American Sniper e le sinfonie della morte

Il primo film importante dell’anno solare appena iniziato è American Sniper di Clint Eastwood. Da più di venti anni, dai tempi della sua riflessione western Gli Spietati, la critica regolarmente ha utilizzato il termine “testamento” e “capolavoro” per ogni pellicola diretta o interpretata dal vecchio Clint in questi due decenni. L’arzillo ottantenne, che non ha ancora voglia di tirare le somme una volta per tutte, ci regala stavolta un’opera magistrale che sintetizza molte linee guida della sua visione del mondo, dell’America, del cinema e della storia.

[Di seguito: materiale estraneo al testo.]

/-- The target of JUMP_OFFSET does not wrap: it is at most 0x10FE (R127). -/
theorem State.offsetTarget_toNat (s : State) (nnn : Addr12) :
    (s.offsetTarget nnn).toNat = nnn.toNat + (s.reg 0#4).toNat := by
  have hn := nnn.isLt
  have hr := (s.reg 0#4).isLt
  rw [State.offsetTarget, BitVec.toNat_add, address_toNat, BitVec.toNat_setWidth_of_le (by decide)]
  exact Nat.mod_eq_of_lt (by omega)

/-- Settles O16. -/
theorem jumpSetsThePc : Obligations.JumpSetsThePc :=
  fun nnn _ => ⟨decode_encode (.jump nnn), _, rfl, address_toNat nnn, rfl⟩

/-- Settles O21. -/
theorem jumpOffsetAddsVZero : Obligations.JumpOffsetAddsVZero :=
  fun nnn s => ⟨decode_encode (.jumpOffset nnn), _, rfl, s.offsetTarget_toNat nnn, rfl⟩

/-- Settles O17: of the stack only the cell at `SP` is written. -/
theorem callPushesTheNextAddress : Obligations.CallPushesTheNextAddress := by
  intro nnn s
  refine ⟨decode_encode (.call nnn), fun room => ?_, fun full => exec_call_of_full nnn full.not_lt⟩
  refine ⟨_, exec_call_of_room nnn room, ?_, fun k hk => ?_, rfl, address_toNat nnn, rfl⟩
  · exact Vector.getElem?_set_self room
  · exact Vector.getElem_set_ne room k.isLt hk.symm

/-! ## Skips (R123 to R126) -/

/-- A skip as one record: `pc` moves by 4 or by 2, and nothing else changes. -/
theorem State.skipIf_eq (s : State) (taken : Bool) :
    s.skipIf taken = { s with pc := if taken then s.pc + 4#16 else s.pc + 2#16 } := by
  cases taken <;> rfl

theorem State.skipIf_beq (s : State) (a b : Byte) :
    s.skipIf (a == b) = { s with pc := if a = b then s.pc + 4#16 else s.pc + 2#16 } := by
  simp only [State.skipIf_eq, beq_iff_eq]

theorem State.skipIf_bne (s : State) (a b : Byte) :
    s.skipIf (a != b) = { s with pc := if a = b then s.pc + 2#16 else s.pc + 4#16 } := by
  simp only [State.skipIf_eq, bne_iff_ne, ne_eq, ite_not]

/-- Settles O19. -/
theorem skipsCompareWithAConstant : Obligations.SkipsCompareWithAConstant :=
  fun x nn s => ⟨decode_encode (.skipEqConst x nn), decode_encode (.skipNeqConst x nn),
    congrArg _ (s.skipIf_beq _ nn), congrArg _ (s.skipIf_bne _ nn)⟩

/-- Settles O20: no meaning reads the low nibble, which `encode` keeps. -/
theorem skipsCompareTwoRegisters : Obligations.SkipsCompareTwoRegisters :=
  fun x y ign s => ⟨decode_encode (.skipEqReg x y ign), decode_encode (.skipNeqReg x y ign),
    congrArg _ (s.skipIf_beq _ _), congrArg _ (s.skipIf_bne _ _)⟩

end Sys2Proof.Machine

/-! # Registers, ALU and flags (42_alu)

Every instruction of the family is `State.setReg` or `State.setRegFlag` followed by `pc + 2`. What the two shapes leave
in the registers and in the rest of the state is said once; an instruction then adds the value of its result and of its
flag as a number. -/

namespace Sys2Proof.Machine

/-! ## The two shapes -/

section
variable (s : State) (x : Nibble) (b f : Byte)

theorem State.reg_setReg_advance : ((s.setReg x b).advance 2#16).reg x = b := by
  rw [State.advance_reg, State.reg_setReg_same]

/-- One destination: what stays. -/
theorem State.setReg_advance_frame :
    (∀ y, y ≠ x → ((s.setReg x b).advance 2#16).reg y = s.reg y) ∧
    ((s.setReg x b).advance 2#16).pc = s.pc + 2#16 ∧
    (s.setReg x b).advance 2#16 =
      { s with v := ((s.setReg x b).advance 2#16).v, pc := ((s.setReg x b).advance 2#16).pc } :=
  ⟨fun _ hy => s.reg_setReg_other b hy, rfl, rfl⟩

variable {x b f}

theorem State.reg_setRegFlag_advance (hx : x ≠ 15#4) : ((s.setRegFlag x b f).advance 2#16).reg x = b := by
  rw [State.advance_reg, State.reg_setRegFlag_result s b f hx]

/-- The flag is written last, so this asks nothing of `x` (R111). -/
theorem State.toNat_flag_setRegFlag_advance {c : Nat} (hf : f.toNat = c) :
    (((s.setRegFlag x b f).advance 2#16).reg 15#4).toNat = c :=
  (congrArg BitVec.toNat (s.reg_setRegFlag_flag x b f)).trans hf

/-- A destination and the flag register: what stays. -/
theorem State.setRegFlag_advance_frame :
    (∀ z, z ≠ x → z ≠ 15#4 → ((s.setRegFlag x b f).advance 2#16).reg z = s.reg z) ∧
    ((s.setRegFlag x b f).advance 2#16).pc = s.pc + 2#16 ∧
    (s.setRegFlag x b f).advance 2#16 =
      { s with v := ((s.setRegFlag x b f).advance 2#16).v, pc := ((s.setRegFlag x b f).advance 2#16).pc } :=
  ⟨fun _ hz hF => s.reg_setRegFlag_other b f hz hF, rfl, rfl⟩

end

/-! ## Flags and results as numbers (R22, R146 to R150) -/

theorem flagByte_toNat (f : Bool) : (flagByte f).toNat = f.toNat := by
  cases f <;> rfl

theorem carryFlag_toNat (a b : Byte) : (carryFlag a b).toNat = if a.toNat + b.toNat > 255 then 1 else 0 := by
  rw [carryFlag, flagByte_toNat, Bool.toNat, Bool.cond_decide]

theorem notBorrowFlag_toNat (a b : Byte) : (notBorrowFlag a b).toNat = if b.toNat > a.toNat then 0 else 1 := by
  rw [notBorrowFlag, flagByte_toNat, ← decide_not, Bool.toNat, Bool.cond_decide, ite_not]

theorem rightFlag_toNat (a : Byte) : (rightFlag a).toNat = a.toNat % 2 := by
  rw [rightFlag, flagByte_toNat, BitVec.getLsbD, Nat.toNat_testBit, Nat.pow_zero, Nat.div_one]

/-- A byte divided by 128 is its top bit. -/
theorem leftFlag_toNat (a : Byte) : (leftFlag a).toNat = a.toNat / 128 := by
  have := a.isLt
  rw [leftFlag, flagByte_toNat, BitVec.getLsbD, Nat.toNat_testBit]
  omega

/-- The difference mod 256 of the integers the two bytes stand for. -/
theorem byte_sub_toNat (a b : Byte) : ((a - b).toNat : Int) = (a.toNat - b.toNat : Int) % 256 := by
  have := b.isLt
  rw [BitVec.toNat_sub]
  omega

/-! ## One destination (R140 to R145, R151) -/

/-- Settles O22. -/
theorem setConstLoadsTheConstant : Obligations.SetConstLoadsTheConstant :=
  fun x nn s => ⟨decode_encode (.setConst x nn), _, rfl, s.reg_setReg_advance x nn, s.setReg_advance_frame x nn⟩

/-- Settles O23. -/
theorem addConstWrapsWithoutAFlag : Obligations.AddConstWrapsWithoutAFlag := by
  intro x nn s
  refine ⟨decode_encode (.addConst x nn), _, rfl, ?_, s.setReg_advance_frame x _⟩
  rw [State.reg_setReg_advance, BitVec.toNat_add]

/-- Settles O24. -/
theorem setRegCopiesTheRegister : Obligations.SetRegCopiesTheRegister :=
  fun x y s => ⟨decode_encode (.setReg x y), _, rfl, s.reg_setReg_advance x _, s.setReg_advance_frame x _⟩

/-- Settles O25. -/
theorem bitwiseInstructionsCombineTwoRegisters : Obligations.BitwiseInstructionsCombineTwoRegisters := by
  intro x y s
  refine ⟨⟨decode_encode (.orReg x y), _, rfl, fun b => ?_, s.setReg_advance_frame x _⟩,
    ⟨decode_encode (.andReg x y), _, rfl, fun b => ?_, s.setReg_advance_frame x _⟩,
    ⟨decode_encode (.xorReg x y), _, rfl, fun b => ?_, s.setReg_advance_frame x _⟩⟩
  · rw [State.reg_setReg_advance, BitVec.getLsbD_or]
  · rw [State.reg_setReg_advance, BitVec.getLsbD_and]
  · rw [State.reg_setReg_advance, BitVec.getLsbD_xor]

/-- Settles O29: the mask alone decides the bits outside `NN`. -/
theorem randMasksTheDrawnByte : Obligations.RandMasksTheDrawnByte := by
  intro x nn r s
  refine ⟨decode_encode (.rand x nn), _, rfl, fun hr => ?_, fun b hb => ?_, s.setReg_advance_frame x _⟩
  · rw [State.reg_setReg_advance, hr]
  · rw [State.reg_setReg_advance, BitVec.getLsbD_and, hb, Bool.and_false]

/-! ## A result and a flag (R146 to R150) -/

/-- Settles O26. -/
theorem addRegAddsWithCarryOut : Obligations.AddRegAddsWithCarryOut := by
  intro x y s
  refine ⟨decode_encode (.addReg x y), _, rfl, fun hx => ?_,
    s.toNat_flag_setRegFlag_advance (carryFlag_toNat _ _), s.setRegFlag_advance_frame⟩
  rw [s.reg_setRegFlag_advance hx, BitVec.toNat_add]

/-- Settles O27: SUBN is SUB with minuend and subtrahend exchanged, in the result and in the flag. -/
theorem subtractionsWrapAndFlagNotBorrow : Obligations.SubtractionsWrapAndFlagNotBorrow := by
  intro x y s
  refine ⟨⟨decode_encode (.sub x y), _, rfl, fun hx => ?_,
      s.toNat_flag_setRegFlag_advance (notBorrowFlag_toNat _ _), s.setRegFlag_advance_frame⟩,
    ⟨decode_encode (.subn x y), _, rfl, fun hx => ?_,
      s.toNat_flag_setRegFlag_advance (notBorrowFlag_toNat _ _), s.setRegFlag_advance_frame⟩⟩
  · rw [s.reg_setRegFlag_advance hx, byte_sub_toNat]
  · rw [s.reg_setRegFlag_advance hx, byte_sub_toNat]

/-- Settles O28: no meaning reads the ignored nibble, which `encode` keeps. -/
theorem shiftsMoveOneBitIntoTheFlag : Obligations.ShiftsMoveOneBitIntoTheFlag := by
  intro x ign s
  refine ⟨⟨decode_encode (.shiftRight x ign), _, rfl, fun hx => ?_,
      s.toNat_flag_setRegFlag_advance (rightFlag_toNat _), s.setRegFlag_advance_frame⟩,
    ⟨decode_encode (.shiftLeft x ign), _, rfl, fun hx => ?_,
      s.toNat_flag_setRegFlag_advance (leftFlag_toNat _), s.setRegFlag_advance_frame⟩⟩
  · rw [s.reg_setRegFlag_advance hx, BitVec.toNat_ushiftRight, Nat.shiftRight_eq_div_pow, Nat.pow_one]
  · rw [s.reg_setRegFlag_advance hx, BitVec.toNat_shiftLeft, Nat.shiftLeft_eq, Nat.pow_one, Nat.mul_comm]

end Sys2Proof.Machine

/-! # Index register and memory (43_index_memory)

An access through `I` whose last byte is `I + k` faults or runs as 4095 bounds that byte. The state after a store of any
bytes at `I` is described once; BCD and STORE_REGS are that state with the bytes they store. -/

namespace Sys2Proof.Machine

/-! ## An access by its last byte (R55, R204, R206) -/

section
variable {s t : State} {k : Nat} {op : Word}

theorem State.accessAtIndex_of_le (h : s.i.toNat + k ≤ 4095) : s.accessAtIndex (k + 1) op t = .next t :=
  State.accessAtIndex_inside (.inr (Nat.succ_le_succ h))

theorem State.accessAtIndex_of_lt (h : 4095 < s.i.toNat + k) :
    s.accessAtIndex (k + 1) op t = .next (s.faulted 4#3 (lowestOutside s.i) op) :=
  State.accessAtIndex_outside k.succ_pos (Nat.succ_lt_succ h)

end

/-! ## A store at `I` (R163, R164) -/

/-- The state after an instruction that stores `bs` at `I` up. -/
def State.stored (s : State) (bs : List Byte) : State :=
  (s.setMem (Memory.writeBytes s.mem s.i.toNat bs)).advance 2#16

theorem exec_bcd_of_le (x : Nibble) {s : State} (h : s.i.toNat + 2 ≤ 4095) :
    exec (.bcd x) s = .next (s.stored (bcdDigits (s.reg x))) := State.accessAtIndex_of_le h

theorem exec_storeRegs_of_le (x : Nibble) {s : State} (h : s.i.toNat + x.toNat ≤ 4095) :
    exec (.storeRegs x) s = .next (s.stored (s.regsUpTo x)) := State.accessAtIndex_of_le h

section
variable {s : State} {bs : List Byte} {k : Nat} (hlen : bs.length = k + 1)
include hlen

/-- Inside a canonical memory, byte `r` of the stored bytes is read back at `I + r`. -/
theorem State.byte_stored (hm : Memory.wf s.mem = true) (hin : s.i.toNat + k ≤ 4095) {r : Nat} (hr : r < bs.length) :
    (s.stored bs).byte (s.i.toNat + r) = bs[r] :=
  Memory.get_writeBytes_inside hm bs _ r (hlen ▸ Nat.succ_le_succ hin) hr

/-- What a store leaves unchanged. -/
theorem State.stored_frame :
    (∀ a, a < s.i.toNat ∨ s.i.toNat + k < a → (s.stored bs).byte a = s.byte a) ∧
    (s.stored bs).pc = s.pc + 2#16 ∧
    s.stored bs = { s with mem := (s.stored bs).mem, pc := (s.stored bs).pc } :=
  ⟨fun a ha => Memory.get_writeBytes_outside bs _ _ a (by omega), rfl, rfl⟩

end

/-- A number up to a byte fits in a byte, as each decimal digit of the byte does (R163). -/
theorem toNat_ofNat_of_le_byte {n : Nat} {b : Byte} (h : n ≤ b.toNat) : (BitVec.ofNat 8 n).toNat = n :=
  Nat.mod_eq_of_lt (h.trans_lt b.isLt)

/-- Settles O32. -/
theorem bcdStoresThreeDigits : Obligations.BcdStoresThreeDigits := by
  intro x s hm
  refine ⟨decode_encode (.bcd x), fun hin => ⟨_, exec_bcd_of_le x hin, ?_⟩, State.accessAtIndex_of_lt⟩
  have hlen : (bcdDigits (s.reg x)).length = 2 + 1 := rfl
  have digit {r n : Nat} (hr : r < 3) (hn : (bcdDigits (s.reg x))[r] = BitVec.ofNat 8 n) (hle : n ≤ (s.reg x).toNat) :
      ((s.stored (bcdDigits (s.reg x))).byte (s.i.toNat + r)).toNat = n := by
    rw [State.byte_stored hlen hm hin hr, hn, toNat_ofNat_of_le_byte hle]
  have hundreds := digit (r := 0) (by decide) rfl (Nat.div_le_self _ 100)
  have tens := digit (r := 1) (by decide) rfl ((Nat.mod_le _ 10).trans (Nat.div_le_self _ 10))
  have ones := digit (r := 2) (by decide) rfl (Nat.mod_le _ 10)
  exact ⟨hundreds, tens, ones, State.stored_frame hlen⟩

/-- Settles O33. -/
theorem storeRegsStoresTheRange : Obligations.StoreRegsStoresTheRange := by
  intro x s hm
  refine ⟨decode_encode (.storeRegs x), fun hin => ?_, State.accessAtIndex_of_lt⟩
  have hexec := exec_storeRegs_of_le x hin
  exact ⟨_, hexec, fun _ hr => exec_storeRegs_byte hm hin hexec hr, State.stored_frame (s.length_regsUpTo x)⟩

/-! ## A load from `I` (R165) -/

/-- Settles O34. -/
theorem loadRegsLoadsTheRange : Obligations.LoadRegsLoadsTheRange := by
  intro x s
  refine ⟨decode_encode (.loadRegs x), fun hin => ?_, State.accessAtIndex_of_lt⟩
  exact ⟨_, State.accessAtIndex_of_le hin, s.reg_loadRegsFrom s.i.toNat x, rfl, rfl⟩

/-! ## The index register (R160 to R162) -/

/-- Settles O30. -/
theorem setIndexLoadsTheAddress : Obligations.SetIndexLoadsTheAddress :=
  fun nnn _ => ⟨decode_encode (.setIndex nnn), _, rfl, address_toNat nnn, rfl, rfl⟩

/-- The sum of R161 is taken modulo 65536 and not masked to 12 bits. -/
theorem index_add_byte_toNat (w : Word) (b : Byte) :
    (w + b.setWidth 16).toNat = (w.toNat + b.toNat) % 65536 := by
  rw [BitVec.toNat_add, BitVec.toNat_setWidth_of_le (by decide)]
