/-- An engine core (R151, R153). Lanes are numbered 128 × row + lane. -/
structure Core where
  /-- The Pod that holds the core; none while fenced (R80, R373). -/
  pod      : Option Nat := some 0
  /-- The job context that holds the core, and the core's rank in it. -/
  job      : Option Nat := none
  rank     : Nat := 0
  pc       : Nat := 0
  z        : Bool := false
  slt      : Bool := false
  ult      : Bool := false
  stack    : List W64 := []
  hold     : Option Hold := none
  cutKind  : Nat := 3
  sregs    : Sparse 64 := []
  aregs    : Sparse 64 := []
  /-- V registers: element l of Vn at 128 × n + l. -/
  vregs    : Sparse 32 := []
  pregs    : Sparse 128 := []
  /-- Accumulator a of lane n at 16 × n + a. -/
  acc      : Sparse 32 := []
  os       : Mem := []
  /-- Lane weight buffers: byte o of lane n at 8192 × n + o. -/
  lwb      : Mem := []
  /-- Codebook entry i of table t (0 A, 1 B) of row r at 512 × r + 256 × t + i. -/
  cb       : Sparse 16 := []
  /-- Control part (first six bytes) of table t of row r at 2 × r + t. -/
  cbCtl    : Sparse 48 := []
  /-- Loaded epilogue program slots. -/
  progs    : List (Nat × List W64) := []
  /-- Scale state of slot e at 64 × e. -/
  scale    : Mem := []
  topk     : TopK := {}
  /-- Transfers X0 to X7; a slot that is absent is DONE with progress 0 (R214). -/
  xfers    : List (Nat × Xfer) := []
  /-- Place of the next pass or transfer in the order of issue. -/
  xorder   : Nat := 0
  /-- A pass that waits for its prologue (R220). -/
  opening  : Option Tile := none
  /-- Tiles whose phase-0 run has not ended, in issue order. -/
  tiles    : List Tile := []
  sweeps   : List Sweep := []
  sweepHalf : Bool := false
  /-- The run that has begun and waits (R223). -/
  run      : Option Run := none
  /-- The spill area: half h at 0x800000 × h (R270). -/
  spill    : Mem := []
  /-- Beats of a spilled hold slot that the unit still moves. -/
  spilling : Nat := 0
  /-- The count of R105, and that of R109. -/
  runCycles : Nat := 0
  windCycles : Nat := 0
  /-- The transfer slot whose beats the mover took last (R168). -/
  turn     : Nat := 7
  /-- The page that the walk or filter at the head of the sequencer waits for (R370), and its faults (R230). -/
  seek     : Option (Nat × Nat) := none
  searchFaults : Nat := 0
  /-- Job faults attributed to the core within the last 10 s (R373). -/
  faultCount : Nat := 0
  osEcc    : List EccMark := []
  lwbEcc   : List EccMark := []
  /-- Instructions counted since the last sample, and the open tag (R430, R431). -/
  sampled  : Nat := 0
  tagAt    : Nat := 0
  tag      : Option TagMark := none
  exact    : List ExactEntry := []
  deriving DecidableEq, Repr

/-! ### Pods and jobs (chapter 03) -/

/-- A Pod (R79, R80). Its cores, queues and objects are found by their owner fields. -/
structure Pod where
  id       : Nat
  granules : Nat
  slots    : Nat
  deriving DecidableEq, Repr

/-- The Slate's fields (R89). -/
structure Slate where
  kind          : Nat
  idleYield     : Bool
  carryTopk     : Bool
  carryAcc      : Bool
  cores         : Nat
  minCores      : Nat
  seqSlots      : Nat
  cls           : Nat
  carryBytes    : Nat
  budget        : Nat
  overrunLimit  : Nat
  cutGrace      : Nat
  programLen    : Nat
  entry         : Nat
  clientId      : Nat
  model         : Nat
  index         : Nat
  storyboard    : Nat
  storyboardLen : Nat
  writableBytes : Nat
  deriving DecidableEq, Repr

/-- Job states (R93). -/
inductive JobState where
  | ready | running | winding | ended
  deriving DecidableEq, Repr

/-- A Cut record slot of every rank (R97, R98, R450): the slot number, the CUTS value, the number of
ranks of its Cut; records beyond that number are those of an earlier Cut on more cores. -/
structure Cut where
  slot : Nat
  cuts : Nat
  n    : Nat
  recs : List SavedCore
  deriving DecidableEq, Repr

/-- The accounting of a job (R113 to R116). -/
structure Acct where
  runs          : Nat := 0
  engineCycles  : Nat := 0
  overrunCycles : Nat := 0
  t0Bytes       : Nat := 0
  t1Bytes       : Nat := 0
  t2Bytes       : Nat := 0
  t3Bytes       : Nat := 0
  hostLinkBytes : Nat := 0
  spoolBytes    : Nat := 0
  energyUj      : Nat := 0
  answered      : Nat := 0
  cuts          : Nat := 0
  overrunEvents : Nat := 0
  deriving DecidableEq, Repr

/-- Bytes that a job moved on each shared rail in the current metering interval (R116). -/
structure RailBytes where
  t1    : Nat := 0
  flash : Nat := 0
  host  : Nat := 0
  spool : Nat := 0
  deriving DecidableEq, Repr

Come il suo cinema, il protagonista della pellicola – state tranquilli questa pagina non vi rovinerà la visione del film – è una sintesi sublime di antico e di moderno. Nella guerra di nuova generazione, condotta ormai da un serrato corredo tecnologico, il tiratore scelto Chris Kyle, ragazzone texano cresciuto a caccia e rodeo, rappresenta quell’elemento umano ancora oggi necessario a condurre sul campo le operazioni belliche. Come un eroe omerico, dotato dagli Dei di una sorta di infallibilità nel tiro, si trova a maturare la propria sensibilità di fronte agli episodi della guerra che lo pongono costantemente ad operare delle scelte di fronte alla storia universale e alla sua vicenda umana personale. I dieci anni della sua guerra di Troia non sono un unico girone infernale: le sue sempre più ciniche operazioni di guerra sono diluite in quattro diverse missioni nella vecchia Babilonia, intervallate da sempre più difficili ritorni a casa in cui il ragazzone maturerà sempre di più come uomo di fronte alla famiglia e alla società.

Quattro sono le missioni di Chris Kyle sul campo di battaglia in Iraq, non a caso scandite nel racconto come i tempi di una sinfonia. Una partitura in cui da orchestrale di fila il nostro eroe emerge sempre di più come primo violino, lo strumentista principe che grazie alle sue sublimi doti negli assoli si impone come il riferimento per tutta l’orchestra nel corso dell’esecuzione. 

Il personaggio realmente esistito di Chrys Kyle rappresenta la rilettura contemporanea di almeno due figure centrali dell’immaginario western.

Il primo riferimento, più sottile, è lo sceriffo Wyatt Earp, protagonista di molte trasposizioni della mitica sfida dell’Ok Corral, che molti ricorderanno nella sua caratterizzazione più celebre interpretato da Henry Fonda in Sfida Infernaledi John Ford. Lo ritroviamo nella sua sensibilità verso i deboli e nei rapporti sociali contrastati dal suo dover essere personaggio pubblico.

Il riferimento classico principale, amplificato anche dallo scenario texano della vicenda, lo ritroviamo invece nel mito di David Crockett, il miglior tiratore del West immolatosi ad Alamo come Leonida alle Termopili durante l’assedio messicano di S. Antonio. Il David Crockett più celebre dello schermo non a caso è stato interpretato da John Wayne in un western crepuscolare, che vedeva lo stesso attore anche nella veste di regista: La battaglia di Alamodel 1960. 

Come John Wayne nel ruolo di Crockett, anche Bradley Cooper nel ruolo di Kyle incarna una tipologia di eroe che, riconoscendo le proprie straordinarie capacità balistiche, non può non mettersi a servizio del suo paese e dei suoi valori. Solo così quelle doti lo portano ad essere considerato una sorta di semidio. Personaggi entrambi caratterizzati sullo schermo non solo attraverso le proprie virtù, ma anche tipizzati nelle complesse sfaccettature di una personalità divisa e martoriata. Non a caso quando Cooper si rivolge alla moglie, una Sienna Miller intensa e fugace nella sua femminilità, potrebbe benissimo citare il celebre monologo con cui si presenta il personaggio di Crockett all’avamposto di Alamo nel film di Wayne. 

Una riflessione sulla Repubblica che, partendo dalla grandezza di Roma, sembra quasi accompagnare le riflessioni di Catone, di Tito Livio, di Machiavelli e Mazzini alla più pura ideologia del partito di Lincoln, di John Wayne e di Clint Eastwood. Un senso civile che quindi trascende American Sniper e che stavolta ci accompagna in vero dalla prima sequenza all’ultimo fotogramma.

Andando al cinema non dobbiamo però sottovalutare neppure la famosa frase di George Santayana che molti attribuiscono erroneamente a Platone. Soltanto i morti hanno visto la fine della guerra.